Dr. Shades wrote:Coggins7 wrote:Dr. Shades wrote:Can you give us some examples of "shallow materialist decadence" that somehow relates to libertarian isolationism? And, for that matter, some examples of "historical amnesia" that in any way relates to the same?
Oh, now I see. Your learning from Scratch aren't you. Well done.
What does Mister Scratch have to do with libertarian isolationism having any connection whatsoever to shallow materialist decadence and/or social anmesia?
If you really, honestly don't comprehend what I'm talking about when I mention "shallow materialist decadence" with regard to modern American and western society, with particular emphasis on changes that have occurred since roughly the late Sixties, do you really expect me to believe your going to understand any examples I might be able to give you.
You didn't say "materialist decadence
with regard to modern American and Western society." You said ". . .
isolationism born of the shallow materialist decadence and historical amnesia that lies at the base of both leftist and libertarian isolationism." I'm still waiting for your explanation of how shallow materialist decadence has any sort of cause/effect relationship to libertarian isolationism.
Historical amnesia? Our entire society is bathed in it. Gen X in particular terrifies me collectively speaking, because of its gross disdain for history and historical context.
That's all fine and dandy, but how or why does it give birth to libertarian isolationism?
OK, I'll give you one little bite to chew on. Pornography. The exponential spread and popularity of pornography since the early Seventies, its second great wave of expansion during the Eighties due to the mass availability of the VCR, and its third wave into the internet, where its available to anyone, at anytime, for free in virtually unlimited quantity. This must be understood in conjunction with the eroticization of much of the mainstream pop entertainment media proper, to the point of cultural saturation.
FAIR enough, but I fail to see how pornography has any sort of cause/effect relationship to libertarian isolationism.
What are the priorities, intellectual and social, or a culture in which this kind of material has such wide and pervasive popularity and influence?
It's not a question of priorities. It's a question of technology finally catching up to hormones.
why should I not term this as indicative of "shallow materialist decadence" in a cultural sense?

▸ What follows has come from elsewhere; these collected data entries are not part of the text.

theorem Sound.substitutionAdd (s : State) (c : Channel) {n : Nat} (hn : n ≤ 767) :
    Sound 0 s (s.setNext (s.maps.next.add s.tables c n).1) := by
  by_cases listed : n ∈ s.maps.next.deadList c
  · rw [Bank.add_of_listed listed]; exact .refl s
  · by_cases full : 48 ≤ (s.maps.next.deadList c).length
    · rw [Bank.add_of_full listed full]; exact .refl s
    · rw [Bank.add_of_room listed (by omega)]
      refine .setNext_editList rfl c fun h => ?_
      rw [map_dead_insertEntry ⟨n, .suppress⟩ s.maps.next.lists[c] listed]
      exact (h.next_listable c).orderedInsert listed (by omega) hn

theorem Sound.substitutionRemove (s : State) (c : Channel) (n : Nat) : Sound 0 s (s.setNext (s.maps.next.remove s.tables c n)) := by
  by_cases listed : n ∈ s.maps.next.deadList c
  · rw [Bank.remove_of_listed listed]
    refine .setNext_editList rfl c fun h => ?_
    rw [Bank.map_dead_filter]
    exact (h.next_listable c).filter _
  · rw [Bank.remove_of_not_listed listed]; exact .refl s

theorem Sound.substitutionClear (s : State) (c : Channel) : Sound 0 s (s.setNext (s.maps.next.clear s.tables c)) :=
  .setNext_editList (b := { s.maps.next with overflow := setAt s.maps.next.overflow c false }) rfl c (l := []) fun _ => Listable.nil

theorem listable_foundDead (dead : List (Channel × Nat)) (c : Channel) : Listable ((foundDead dead c).take 48) := by
  refine ⟨List.length_take_le .., ?_, fun n hn => ?_⟩
  · have ascending : (foundDead dead c).Pairwise (· < ·) := List.Pairwise.filter _ List.pairwise_lt_range
    exact ascending.sublist (List.take_sublist ..)
  · have := List.mem_of_mem_take hn
    simp only [foundDead, List.mem_filter, List.mem_range] at this
    omega

/-- The lists of a check's results before they are resolved. -/
def Bank.checked (b : Bank) (set : ChannelSet) (dead : List (Channel × Nat)) : Bank where
  lists := Vector.ofFn fun c : Fin 6 => if set[c] then ((foundDead dead c).take 48).map fun n => ⟨n, .suppress⟩ else b.lists[c]
  overflow := Vector.ofFn fun c : Fin 6 => if set[c] then decide (48 < (foundDead dead c).length) else b.overflow[c]

theorem Bank.applyCheck_eq (t : Tables) (b : Bank) (set : ChannelSet) (dead : List (Channel × Nat)) :
    b.applyCheck t set dead = (b.checked set dead).reResolve t (t.reached set) := rfl

theorem Bank.getElem_checked (b : Bank) (set : ChannelSet) (dead : List (Channel × Nat)) (c : Channel) :
    (b.checked set dead).lists[c] = if set[c] then ((foundDead dead c).take 48).map fun n => ⟨n, .suppress⟩ else b.lists[c] := by
  simp [Bank.checked]

/-- After a check, the dead nozzles of each checked channel are the lowest 48 found (R88). -/
theorem Bank.deadList_applyCheck (t : Tables) (b : Bank) (set : ChannelSet) (dead : List (Channel × Nat)) (c : Channel) :
    (b.applyCheck t set dead).deadList c = if set[c] then (foundDead dead c).take 48 else b.deadList c := by
  rw [Bank.applyCheck_eq, Bank.deadList_reResolve, Bank.deadList, Bank.getElem_checked]
  split
  · simp [Function.comp_def]
  · rfl

theorem Sound.applyCheck (s : State) (set : ChannelSet) (dead : List (Channel × Nat)) : Sound 0 s (s.applyCheck set dead) := by
  refine .of_maps fun h => ?_
  obtain ⟨h1, h2, h3, h4⟩ := s.mapInv_iff.1 h
  have resolved : (s.maps.next.applyCheck s.tables set dead).Resolved s.tables := by
    rw [Bank.applyCheck_eq]
    exact Bank.resolved_reResolve h4 fun d hd => by rw [Bank.getElem_checked, if_neg (by simp [hd])]
  refine (State.mapInv_iff _).2 ⟨h1, h2, resolved.sound fun c => ?_, resolved⟩
  rw [Bank.deadList_applyCheck]
  split
  · exact listable_foundDead ..
  · exact h3.listable c

/-! ## Table writes (R153 to R158) -/

theorem resolve_tables {t t' : Tables} {c : Channel} (hp : t'.channel[c].policy = t.channel[c].policy)
    (hq : t'.channel[c].partner = t.channel[c].partner) (b : Bank) (n : Nat) : resolve t' b c n = resolve t b c n := by
  unfold resolve
  rw [hp, hq]

theorem Bank.Resolved.of_channel {t t' : Tables} {b : Bank} (h : b.Resolved t) (hc : t'.channel = t.channel) : b.Resolved t' :=
  fun c e he => (h c e he).trans (resolve_tables (by rw [hc]) (by rw [hc]) b e.dead).symm

/-- A channel's record written, its list resolved again where the policy or partner changes (R85). -/
theorem resolved_channelNext {s : State} (h : s.maps.next.Resolved s.tables) (c : Channel) (r : ChannelRec × Int) :
    (s.channelNext c r).Resolved (s.channelTables c r) := by
  have other : ∀ d : Channel, d ≠ c → (s.channelTables c r).channel[d] = s.tables.channel[d] := fun d hd => by
    show (setAt s.tables.channel c r.1)[d] = _
    rw [getElem_setAt, if_neg hd]
  have own : (s.channelTables c r).channel[c] = r.1 := by
    show (setAt s.tables.channel c r.1)[c] = _
    rw [getElem_setAt, if_pos rfl]
  unfold State.channelNext
  split
  · intro d e he
    rw [Bank.getElem_reResolve, getElem_channelSingle] at he
    rw [Bank.resolve_reResolve]
    split at he
    · obtain ⟨e, -, rfl⟩ := List.mem_map.1 he
      rfl
    next hd =>
      simp only [decide_eq_true_eq] at hd
      exact (h d e he).trans (resolve_tables (by rw [other d hd]) (by rw [other d hd]) ..).symm
  next same =>
    simp only [not_or, ne_eq, not_not] at same
    intro d e he
    rw [h d e he]
    by_cases hd : d = c
    · subst hd
      exact (resolve_tables (by rw [own, same.1]) (by rw [own, same.2]) ..).symm
    · exact (resolve_tables (by rw [other d hd]) (by rw [other d hd]) ..).symm

theorem deadList_channelNext (s : State) (c : Channel) (r : ChannelRec × Int) (d : Channel) :
    (s.channelNext c r).deadList d = s.maps.next.deadList d := by
  unfold State.channelNext
  split
  · exact Bank.deadList_reResolve ..
  · rfl

theorem Sound.tabled (s : State) {tb : Tables} (h : tb.channel = s.tables.channel) : Sound 0 s (s.tabled tb s.maps.next) :=
  .of_maps fun hm => by
    obtain ⟨h1, h2, h3, h4⟩ := s.mapInv_iff.1 hm
    exact (State.mapInv_iff _).2 ⟨h1, h2, h3, h4.of_channel h⟩

theorem Sound.channelTabled (s : State) (c : Channel) (r : ChannelRec × Int) :
    Sound 0 s (s.tabled (s.channelTables c r) (s.channelNext c r)) :=
  .of_maps fun hm => by
    obtain ⟨h1, h2, h3, h4⟩ := s.mapInv_iff.1 hm
    have resolved := resolved_channelNext h4 c r
    exact (State.mapInv_iff _).2 ⟨h1, h2, resolved.sound fun d => by rw [deadList_channelNext]; exact h3.listable d, resolved⟩

end Sys2Proof.Machine
end

section
/-!
PROOFS. Every effect keeps queue, slots, maps, reservations, carriage and stop in agreement: one case split over the effects, and from it the
rules that every step keeps.
-/

-- One declaration at a time: side by side, the threads' stacks come near the memory limit of the check.
set_option Elab.async false

namespace Sys2Proof.Machine

/-! ## Operations that end -/

/-- An operation other than a refill ends and frees the carriage. -/
theorem Sound.opEnds {n : Nat} {s u : State} {o : OpInFlight} (h : Charges n s u) (ho : s.service.holder = .op o)
    (hr : o.req.op.refillChannel = none) : Sound n s u.freeCarriage := by
  have hu : u.service.holder = .op o := h.holder.trans ho
  have kept : Kept n s u.freeCarriage := h.toKept.trans (Kept.freeCarriage u)
  exact kept.sound_of_op ho ⟨by rw [kept.pass], fun hc => (h.conveys.inv hc).freeCarriage hu hr⟩

theorem Sound.wipeDone {s : State} {o : OpInFlight} {h : Head} (ho : s.service.holder = .op o) (hw : o.req.op = .wipe h) :
    Sound 20 s (s.wipeDone o h) := by
  have ends := Sound.opEnds ((Charges.opCharged s o wholeProgress).trans (Charges.wiped _ h)) ho (by rw [hw]; rfl)
  exact (ends.trans (Quiet.serveLadders _ (channels.filter fun c => headOf c = h) fun _ => [.wipeCheck]).sound).mono
    (by have := length_filter_channels fun c => headOf c = h; omega)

You can term pornography to be indicative of shallow materialist decadence all you want. My only request is that you explain to me how libertarian isolationism arises from it.

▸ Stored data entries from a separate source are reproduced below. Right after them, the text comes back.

-- ==== Sys2Proof/Machine/Operands.lean ====
section
/-! DEFINITION. The operand forms: a register (format RR, R53) and a register pair (format WI, R54), and the shape each
format gives its instructions: read all operands, compute, commit, advance (R74 to R78). -/

namespace Sys2Proof.Machine

/-- `x[i]` is `DataRead(i)` (R11). -/
def readReg (s : State) (i : RegIdx) : Except Fault Byte := dataRead s i.toNat

/-- `pair(p) = {x[p+1], x[p]}`: the low byte in the lower-numbered register (R13, R35). -/
def readPair (s : State) (p : RegIdx) : Except Fault Word :=
  match readReg s p, dataRead s (p.toNat + 1) with
  | .ok lo, .ok hi => .ok (hi ++ lo)
  | .error f, _ => .error f
  | _, .error f => .error f

/-- The write of `x[d] <- v`. -/
def regWrites (d : RegIdx) (v : Byte) : List (Nat × Byte) := [(d.toNat, v)]

/-- The two writes of `pair(p) <- v`: `x[p] <- v[7:0]` and `x[p+1] <- v[15:8]` (R5, R77). -/
def pairWrites (p : RegIdx) (v : Word) : List (Nat × Byte) :=
  [(p.toNat, v.extractLsb' 0 8), (p.toNat + 1, v.extractLsb' 8 8)]

/-- Format RR with the pure function `alu Vd Vr SREG` (R74): both operands are read before anything is written, so `d = r`
uses the old value twice (R75); an invalid index is OutOfBounds with nothing committed (R76, R77). -/
def execRR (alu : Byte → Byte → Byte → Byte × Byte) (d r : RegIdx) (s : State) : Outcome :=
  match readReg s d, readReg s r with
  | .ok vd, .ok vr => advance (commit s (regWrites d (alu vd vr s.sreg).1) (alu vd vr s.sreg).2)
  | .error f, _ => .fault f
  | _, .error f => .fault f

/-- Format WI with the pure function `alu Vd K SREG` on the pair's 16-bit value (R74, R75, R77). -/
def execWI (alu : Word → BitVec 6 → Byte → Word × Byte) (p : RegIdx) (k : BitVec 6) (s : State) : Outcome :=
  match readPair s p with
  | .ok vd => advance (commit s (pairWrites p (alu vd k s.sreg).1) (alu vd k s.sreg).2)
  | .error f => .fault f

end Sys2Proof.Machine
end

Isolationism of the kind to which I'm referring, regardless of whether its manifested as a political theory from either the Right or the Left, is a manifestation of what the Book of Mormon calls "carnal security" Its a complacency and a kind of intellectual stupor born of generations of unrelenting peace, prosperity, material consumption, and ever greater leisure time and options for fulfilling it. After 9/11, there was brief period of coming together as awareness that we were in the midst of a long, drawn out global war against our very civilization and its foundational principles, which very soon lapsed back into the same opiate-like complacent haze of the assumption of a continuing and endless future of material affluence which nothing will ever alter or impede. We were disoriented-momentarily-by 9/11 and the decade of terrorsist attacks here and around the world during the prior decade, but only momentarily. Unlike the WWII generation and that conflict, life has gone on for us here at home as if nothing had ever happened. 9/11 is a dim memory. The I-Pod, the big screen TV, the new SUV, the Sony Playstation, our collective future filled with the RV and the golf course weren't even fazed by 9/11 except for a relatively few people who can see past that carnal security to an exhausted civilization (American and, to a somewhat more advanced degree, Western Europe) that faces extremely serious consequences unless it cannot rally itself intellectually and morally to the defense of its culture, its values, and its intellectual and political patrimony, among the most important aspects of which are individual freedom and liberty, which are, in my view, the the very principles the most taken for granted by a critical mass of modern westerners and Americans and, even sadder, two principles for which many in this culture and in European societies aren't really even willing to fight for anymore.
The philosophies of the late Sixties and early Seventies have been stunningly successful in eroding and even stripping away (in the public schools, most strikingly) an understanding of and sense of loyalty to the principles of individual liberty and of our political and social freedoms, such that many, if not most of us, are quite literally sleepwalking through WWIII, wrapped securely in our silken cocoons of technology, leisure, carnal comfort, and material convenience. Nehor is, unfortunately, a textbook example of this attitude, and, coming from a Mormon, quite stunning, as most of this kind of stuff comes from International ANSWER types.
You can find a good deal of it, however, at the Von Mises Institute, a think tank loaded with excellent ideas on political liberty, economics, and political economy, but steeped deeply in fantasy in the area of national security and international relations.
Ultimately, both the Left and the Libertarian Right share, in this area, the "opiate of the people", which isn't religion, but the personal and cultural anesthesia generated by generations of unending material progress, prosperity, and ever greater material expectations and assumptions. At the end of the day, this comes back, not to political theory, but to the Gospel. We see in the "pride cycle" plaguing the Nephites generation after generation, precisely these attitudes and their consequences.